In this example, we calculate the difference in a country’s life expectancy from the continent’s mean life expectancy - for example, the difference in 2007 between life expectancy in Canada and the mean life expectancy of countries in the Americas
What we had seen before was the use of group_by() |> summarize()
to create summary statistics by a group:
## # A tibble: 5 × 2
## continent lifeExp_mean
## <fct> <dbl>
## 1 Africa 54.8
## 2 Americas 73.6
## 3 Asia 70.7
## 4 Europe 77.6
## 5 Oceania 80.7
But how can we compare the Canada value to the Americas mean shown here? One strategy would be to join this table to the original, using “continent” as the key value.

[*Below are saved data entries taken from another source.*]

theorem execSkvPortTrained_kept {s₀ s : State} {port : Fin 8} {mask : Byte} {mgr : Bool} {partner : BitVec 14} {rtt : Nat} (hK : Kept s₀ s) :
    KeptX s₀ (execSkvPortTrained port mask mgr partner rtt s) := by
  unfold execSkvPortTrained
  repeat' first
    | with_reducible assumption
    | intro _
    | (extract_lets +onlyGivenNames x; first | (refine Kept.cut (s₀ := s₀) (x := x) ?_ ?_; rotate_left; intro _; clear_value x; rotate_left; unfold x; clear x) | (refine KeptX.cut (s₀ := s₀) (x := x) ?_ ?_; rotate_left; intro _; clear_value x; rotate_left; unfold x; clear x) | clear_value x | skip)
    | with_reducible apply Kept.ite
    | with_reducible apply KeptX.ite
    | with_reducible apply KeptX.next
    | with_reducible exact KeptX.refused
    | with_reducible apply replay_kept
    | with_reducible apply setPortState_kept
    | with_reducible apply updPort_kept
    | with_reducible apply portDown_kept
    | with_reducible apply skvLog_kept
    | with_reducible apply drainPort_kept
    | with_reducible apply emit_kept
    | (with_reducible refine KeptX.of_eq ?_ ‹_›)
    | split

theorem execSkvLaneRemove_kept {s₀ s : State} {port : Fin 8} {lane : Fin 8} (hK : Kept s₀ s) :
    KeptX s₀ (execSkvLaneRemove port lane s) := by
  unfold execSkvLaneRemove
  repeat' first
    | with_reducible assumption
    | intro _
    | (extract_lets +onlyGivenNames x; first | (refine Kept.cut (s₀ := s₀) (x := x) ?_ ?_; rotate_left; intro _; clear_value x; rotate_left; unfold x; clear x) | (refine KeptX.cut (s₀ := s₀) (x := x) ?_ ?_; rotate_left; intro _; clear_value x; rotate_left; unfold x; clear x) | clear_value x | skip)
    | with_reducible apply Kept.ite
    | with_reducible apply KeptX.ite
    | with_reducible apply KeptX.next
    | with_reducible exact KeptX.refused
    | with_reducible apply setPortState_kept
    | with_reducible apply updPort_kept
    | with_reducible apply portDown_kept
    | with_reducible apply satAdd_kept
    | (with_reducible refine KeptX.of_eq ?_ ‹_›)
    | split

theorem ackFlits_kept {s₀ s : State} {k : Nat} {ack : BitVec 16} (hK : Kept s₀ s) :
    Kept s₀ (ackFlits s k ack) := by
  unfold ackFlits
  repeat' first
    | with_reducible assumption
    | intro _
    | (extract_lets +onlyGivenNames x; first | (refine Kept.cut (s₀ := s₀) (x := x) ?_ ?_; rotate_left; intro _; clear_value x; rotate_left; unfold x; clear x) | clear_value x | skip)
    | with_reducible apply Kept.ite
    | with_reducible apply updPort_kept
    | split

theorem requestReplay_kept {s₀ s : State} {k : Nat} (hK : Kept s₀ s) :
    Kept s₀ (requestReplay s k) := by
  unfold requestReplay
  repeat' first
    | with_reducible assumption
    | intro _
    | (extract_lets +onlyGivenNames x; first | (refine Kept.cut (s₀ := s₀) (x := x) ?_ ?_; rotate_left; intro _; clear_value x; rotate_left; unfold x; clear x) | clear_value x | skip)
    | with_reducible apply Kept.ite
    | with_reducible apply updPort_kept
    | with_reducible apply sendBare_kept
    | split

theorem askReplay_kept {s₀ s : State} {k : Nat} (hK : Kept s₀ s) :
    Kept s₀ (askReplay s k) := by
  unfold askReplay
  repeat' first
    | with_reducible assumption
    | intro _
    | (extract_lets +onlyGivenNames x; first | (refine Kept.cut (s₀ := s₀) (x := x) ?_ ?_; rotate_left; intro _; clear_value x; rotate_left; unfold x; clear x) | clear_value x | skip)
    | with_reducible apply Kept.ite
    | with_reducible apply requestReplay_kept
    | split

theorem onReplay_kept {s₀ s : State} {k : Nat} {lseq : BitVec 16} (hK : Kept s₀ s) :
    Kept s₀ (onReplay s k lseq) := by
  unfold onReplay
  repeat' first
    | with_reducible assumption
    | intro _
    | (extract_lets +onlyGivenNames x; first | (refine Kept.cut (s₀ := s₀) (x := x) ?_ ?_; rotate_left; intro _; clear_value x; rotate_left; unfold x; clear x) | clear_value x | skip)
    | with_reducible apply Kept.ite
    | with_reducible apply replay_kept
    | with_reducible apply ackFlits_kept
    | with_reducible apply updPort_kept
    | with_reducible apply retrain_kept
    | split

theorem returnCredits_kept {s₀ s : State} {k : Nat} (hK : Kept s₀ s) :
    Kept s₀ (returnCredits s k) := by
  unfold returnCredits
  repeat' first
    | with_reducible assumption
    | intro _
    | (extract_lets +onlyGivenNames x; first | (refine Kept.cut (s₀ := s₀) (x := x) ?_ ?_; rotate_left; intro _; clear_value x; rotate_left; unfold x; clear x) | clear_value x | skip)
    | with_reducible apply Kept.ite
    | with_reducible apply sendBare_kept
    | split

theorem takeFlit_kept {s₀ s : State} {k : Nat} {f : Flit} (hK : Kept s₀ s) :
    Kept s₀ (takeFlit s k f) := by
  unfold takeFlit
  repeat' first
    | with_reducible assumption
    | intro _
    | (extract_lets +onlyGivenNames x; first | (refine Kept.cut (s₀ := s₀) (x := x) ?_ ?_; rotate_left; intro _; clear_value x; rotate_left; unfold x; clear x) | clear_value x | skip)
    | with_reducible apply Kept.ite
    | with_reducible apply ackFlits_kept
    | with_reducible apply updPort_kept
    | with_reducible apply onReplay_kept
    | with_reducible apply askReplay_kept
    | split

theorem execSkvFlitReceive_kept {s₀ s : State} {port : Fin 8} {f : Flit} (hK : Kept s₀ s) :
    KeptX s₀ (execSkvFlitReceive port f s) := by
  unfold execSkvFlitReceive
  repeat' first
    | with_reducible assumption
    | intro _
    | (extract_lets +onlyGivenNames x; first | (refine Kept.cut (s₀ := s₀) (x := x) ?_ ?_; rotate_left; intro _; clear_value x; rotate_left; unfold x; clear x) | (refine KeptX.cut (s₀ := s₀) (x := x) ?_ ?_; rotate_left; intro _; clear_value x; rotate_left; unfold x; clear x) | clear_value x | skip)
    | with_reducible apply Kept.ite
    | with_reducible apply KeptX.ite
    | with_reducible apply KeptX.next
    | with_reducible exact KeptX.refused
    | with_reducible apply takeFlit_kept
    | with_reducible apply requestReplay_kept
    | with_reducible apply drainPort_kept
    | with_reducible apply returnCredits_kept
    | (with_reducible refine KeptX.of_eq ?_ ‹_›)
    | split

theorem execSkvReplayRequest_kept {s₀ s : State} {port : Fin 8} {lseq : BitVec 16} (hK : Kept s₀ s) :
    KeptX s₀ (execSkvReplayRequest port lseq s) := by
  unfold execSkvReplayRequest
  repeat' first
    | with_reducible assumption
    | intro _
    | (extract_lets +onlyGivenNames x; first | (refine Kept.cut (s₀ := s₀) (x := x) ?_ ?_; rotate_left; intro _; clear_value x; rotate_left; unfold x; clear x) | (refine KeptX.cut (s₀ := s₀) (x := x) ?_ ?_; rotate_left; intro _; clear_value x; rotate_left; unfold x; clear x) | clear_value x | skip)
    | with_reducible apply Kept.ite
    | with_reducible apply KeptX.ite
    | with_reducible apply KeptX.next
    | with_reducible exact KeptX.refused
    | with_reducible apply onReplay_kept
    | (with_reducible refine KeptX.of_eq ?_ ‹_›)
    | split

theorem execSkvLinkAckTimeout_kept {s₀ s : State} {port : Fin 8} (hK : Kept s₀ s) :
    KeptX s₀ (execSkvLinkAckTimeout port s) := by
  unfold execSkvLinkAckTimeout
  repeat' first
    | with_reducible assumption
    | intro _
    | (extract_lets +onlyGivenNames x; first | (refine Kept.cut (s₀ := s₀) (x := x) ?_ ?_; rotate_left; intro _; clear_value x; rotate_left; unfold x; clear x) | (refine KeptX.cut (s₀ := s₀) (x := x) ?_ ?_; rotate_left; intro _; clear_value x; rotate_left; unfold x; clear x) | clear_value x | skip)
    | with_reducible apply Kept.ite
    | with_reducible apply KeptX.ite
    | with_reducible apply KeptX.next
    | with_reducible exact KeptX.refused
    | with_reducible apply retrain_kept
    | (with_reducible refine KeptX.of_eq ?_ ‹_›)
    | split

theorem transit_kept {s₀ s : State} {p : SkvPacket} (hK : Kept s₀ s) :
    Kept s₀ (transit s p) := by
  unfold transit
  repeat' first
    | with_reducible assumption
    | intro _
    | (extract_lets +onlyGivenNames x; first | (refine Kept.cut (s₀ := s₀) (x := x) ?_ ?_; rotate_left; intro _; clear_value x; rotate_left; unfold x; clear x) | clear_value x | skip)
    | with_reducible apply Kept.ite
    | with_reducible apply skvOut_kept
    | with_reducible apply skvLog_kept
    | split

theorem execSkvTransit_kept {s₀ s : State} {p : SkvPacket} (hK : Kept s₀ s) :
    KeptX s₀ (execSkvTransit p s) := by
  unfold execSkvTransit
  repeat' first
    | with_reducible assumption
    | intro _
    | (extract_lets +onlyGivenNames x; first | (refine Kept.cut (s₀ := s₀) (x := x) ?_ ?_; rotate_left; intro _; clear_value x; rotate_left; unfold x; clear x) | (refine KeptX.cut (s₀ := s₀) (x := x) ?_ ?_; rotate_left; intro _; clear_value x; rotate_left; unfold x; clear x) | clear_value x | skip)
    | with_reducible apply Kept.ite
    | with_reducible apply KeptX.ite
    | with_reducible apply KeptX.next
    | with_reducible exact KeptX.refused
    | with_reducible apply transit_kept
    | with_reducible apply skvLog_kept
    | (with_reducible refine KeptX.of_eq ?_ ‹_›)
    | split

theorem sendEack_kept {s₀ s : State} {p : SkvPacket} (hK : Kept s₀ s) :
    Kept s₀ (sendEack s p) := by
  unfold sendEack
  repeat' first
    | with_reducible assumption
    | intro _
    | (extract_lets +onlyGivenNames x; first | (refine Kept.cut (s₀ := s₀) (x := x) ?_ ?_; rotate_left; intro _; clear_value x; rotate_left; unfold x; clear x) | clear_value x | skip)
    | with_reducible apply Kept.ite
    | with_reducible apply skvOut_kept
    | split

theorem inbound_kept {s₀ s : State} {ptype : Nat} {p : SkvPacket} {k : State → State} (hK : Kept s₀ s) (h_k : ∀ x0, Kept s₀ x0 → Kept s₀ (k x0)) :
    KeptX s₀ (inbound ptype p s k) := by
  unfold inbound
  repeat' first
    | with_reducible assumption
    | intro _
    | (extract_lets +onlyGivenNames x; first | (refine Kept.cut (s₀ := s₀) (x := x) ?_ ?_; rotate_left; intro _; clear_value x; rotate_left; unfold x; clear x) | (refine KeptX.cut (s₀ := s₀) (x := x) ?_ ?_; rotate_left; intro _; clear_value x; rotate_left; unfold x; clear x) | clear_value x | skip)
    | with_reducible apply Kept.ite
    | with_reducible apply KeptX.ite
    | with_reducible apply KeptX.next
    | with_reducible exact KeptX.refused
    | with_reducible apply transit_kept
    | with_reducible apply sendEack_kept
    | with_reducible apply updE2e_kept
    | with_reducible apply skvLog_kept
    | with_reducible apply satAdd_kept
    | (with_reducible refine KeptX.of_eq ?_ ‹_›)
    | with_reducible apply h_k
    | split

theorem refusePeer_kept {s₀ s : State} {p : SkvPacket} (hK : Kept s₀ s) :
    Kept s₀ (refusePeer s p) := by
  unfold refusePeer
  repeat' first
    | with_reducible assumption
    | intro _
    | (extract_lets +onlyGivenNames x; first | (refine Kept.cut (s₀ := s₀) (x := x) ?_ ?_; rotate_left; intro _; clear_value x; rotate_left; unfold x; clear x) | clear_value x | skip)
    | with_reducible apply Kept.ite
    | with_reducible apply rasAppend_kept
    | with_reducible apply satAdd_kept
    | split

theorem servePeer_kept {s₀ s : State} {owner : Nat} {p : SkvPacket} (hK : Kept s₀ s) :
    Kept s₀ (servePeer s owner p) := by
  unfold servePeer
  repeat' first
    | with_reducible assumption
    | intro _
    | (extract_lets +onlyGivenNames x; first | (refine Kept.cut (s₀ := s₀) (x := x) ?_ ?_; rotate_left; intro _; clear_value x; rotate_left; unfold x; clear x) | (refine KeptP.cut (s₀ := s₀) (x := x) ?_ ?_; rotate_left; intro _; clear_value x; rotate_left; unfold x; clear x) | clear_value x | skip)
    | with_reducible apply Kept.ite
    | with_reducible apply KeptP.ite
    | (with_reducible refine KeptP.snd ?_; with_reducible assumption)
    | with_reducible exact KeptP.val ‹_›
    | with_reducible refine KeptP.snd (saddlePass_kept ?_)
    | with_reducible apply saddlePass_kept
    | with_reducible apply skvSend_kept
    | with_reducible apply dpaWrite_kept
    | (with_reducible refine KeptP.of_eq ?_ ‹_›)
    | split
    | with_reducible apply KeptP.mk

theorem takePeer_kept {s₀ s : State} {owner : Nat} {p : SkvPacket} (hK : Kept s₀ s) :
    Kept s₀ (takePeer s owner p) := by
  unfold takePeer
  repeat' first
    | with_reducible assumption
    | intro _
    | (extract_lets +onlyGivenNames x; first | (refine Kept.cut (s₀ := s₀) (x := x) ?_ ?_; rotate_left; intro _; clear_value x; rotate_left; unfold x; clear x) | clear_value x | skip)
    | with_reducible apply Kept.ite
    | with_reducible apply servePeer_kept
    | with_reducible apply updSaddle_kept
    | split

theorem execRead_kept {s₀ s : State} {p : SkvPacket} (hK : Kept s₀ s) :
    KeptX s₀ (execRead p s) := by
  unfold execRead
  repeat' first
    | with_reducible assumption
    | intro _
    | (extract_lets +onlyGivenNames x; first | (refine Kept.cut (s₀ := s₀) (x := x) ?_ ?_; rotate_left; intro _; clear_value x; rotate_left; unfold x; clear x) | (refine KeptX.cut (s₀ := s₀) (x := x) ?_ ?_; rotate_left; intro _; clear_value x; rotate_left; unfold x; clear x) | clear_value x | skip)
    | with_reducible apply Kept.ite
    | with_reducible apply KeptX.ite
    | with_reducible apply KeptX.next
    | with_reducible exact KeptX.refused
    | with_reducible apply inbound_kept
    | with_reducible apply skvSend_kept
    | with_reducible apply takePeer_kept
    | with_reducible apply refusePeer_kept
    | (with_reducible refine KeptX.of_eq ?_ ‹_›)
    | split

theorem execWrite_kept {s₀ s : State} {p : SkvPacket} (hK : Kept s₀ s) :
    KeptX s₀ (execWrite p s) := by
  unfold execWrite
  repeat' first
    | with_reducible assumption
    | intro _
    | (extract_lets +onlyGivenNames x; first | (refine Kept.cut (s₀ := s₀) (x := x) ?_ ?_; rotate_left; intro _; clear_value x; rotate_left; unfold x; clear x) | (refine KeptX.cut (s₀ := s₀) (x := x) ?_ ?_; rotate_left; intro _; clear_value x; rotate_left; unfold x; clear x) | clear_value x | skip)
    | with_reducible apply Kept.ite
    | with_reducible apply KeptX.ite
    | with_reducible apply KeptX.next
    | with_reducible exact KeptX.refused
    | with_reducible apply inbound_kept
    | with_reducible apply skvSend_kept
    | with_reducible apply takePeer_kept
    | with_reducible apply refusePeer_kept
    | (with_reducible refine KeptX.of_eq ?_ ‹_›)
    | split

theorem execContrib_kept {s₀ s : State} {p : SkvPacket} (hK : Kept s₀ s) :
    KeptX s₀ (execContrib p s) := by
  unfold execContrib
  repeat' first
    | with_reducible assumption
    | intro _
    | (extract_lets +onlyGivenNames x; first | (refine Kept.cut (s₀ := s₀) (x := x) ?_ ?_; rotate_left; intro _; clear_value x; rotate_left; unfold x; clear x) | (refine KeptX.cut (s₀ := s₀) (x := x) ?_ ?_; rotate_left; intro _; clear_value x; rotate_left; unfold x; clear x) | clear_value x | skip)
    | with_reducible apply Kept.ite
    | with_reducible apply KeptX.ite
    | with_reducible apply KeptX.next
    | with_reducible exact KeptX.refused
    | with_reducible apply inbound_kept
    | with_reducible apply refusePeer_kept
    | with_reducible apply sendVc2_kept
    | (with_reducible refine KeptX.of_eq ?_ ‹_›)
    | split

theorem reqFault_kept {s₀ s : State} {q : SkvReq} (hK : Kept s₀ s) :
    Kept s₀ (reqFault s q) := by
  unfold reqFault
  repeat' first
    | with_reducible assumption
    | intro _
    | (extract_lets +onlyGivenNames x; first | (refine Kept.cut (s₀ := s₀) (x := x) ?_ ?_; rotate_left; intro _; clear_value x; rotate_left; unfold x; clear x) | clear_value x | skip)
    | with_reducible apply Kept.ite
    | with_reducible apply logXlt_kept
    | with_reducible apply Cb.wr_kept
    | split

But there is another solution: group_by() |> mutate()
Step 1:
Filter for 2007
Then group by continent and
Mutate to get the mean continental life expectancy
Note: the tibble that results from this retains the “Groups:”. It is important to be aware of this, since any future manipulations of this table will be based on that grouping.
gm_life_2007 <-
gapminder |>
# select and filter
select(country, continent, year, lifeExp) |>
filter(year == 2007) |>
# group_by |> mutate
group_by(continent) |>
mutate(lifeExp_con_mean = mean(lifeExp))
gm_life_2007
## # A tibble: 142 × 5
## # Groups: continent [5]
## country continent year lifeExp lifeExp_con_mean
## <fct> <fct> <int> <dbl> <dbl>
## 1 Afghanistan Asia 2007 43.8 70.7
## 2 Albania Europe 2007 76.4 77.6
## 3 Algeria Africa 2007 72.3 54.8
## 4 Angola Africa 2007 42.7 54.8
## 5 Argentina Americas 2007 75.3 73.6
## 6 Australia Oceania 2007 81.2 80.7
## 7 Austria Europe 2007 79.8 77.6
## 8 Bahrain Asia 2007 75.6 70.7
## 9 Bangladesh Asia 2007 64.1 70.7
## 10 Belgium Europe 2007 79.4 77.6
## # ℹ 132 more rows
To that data frame, we can append another mutate to calculate the difference between the individual country and the continent.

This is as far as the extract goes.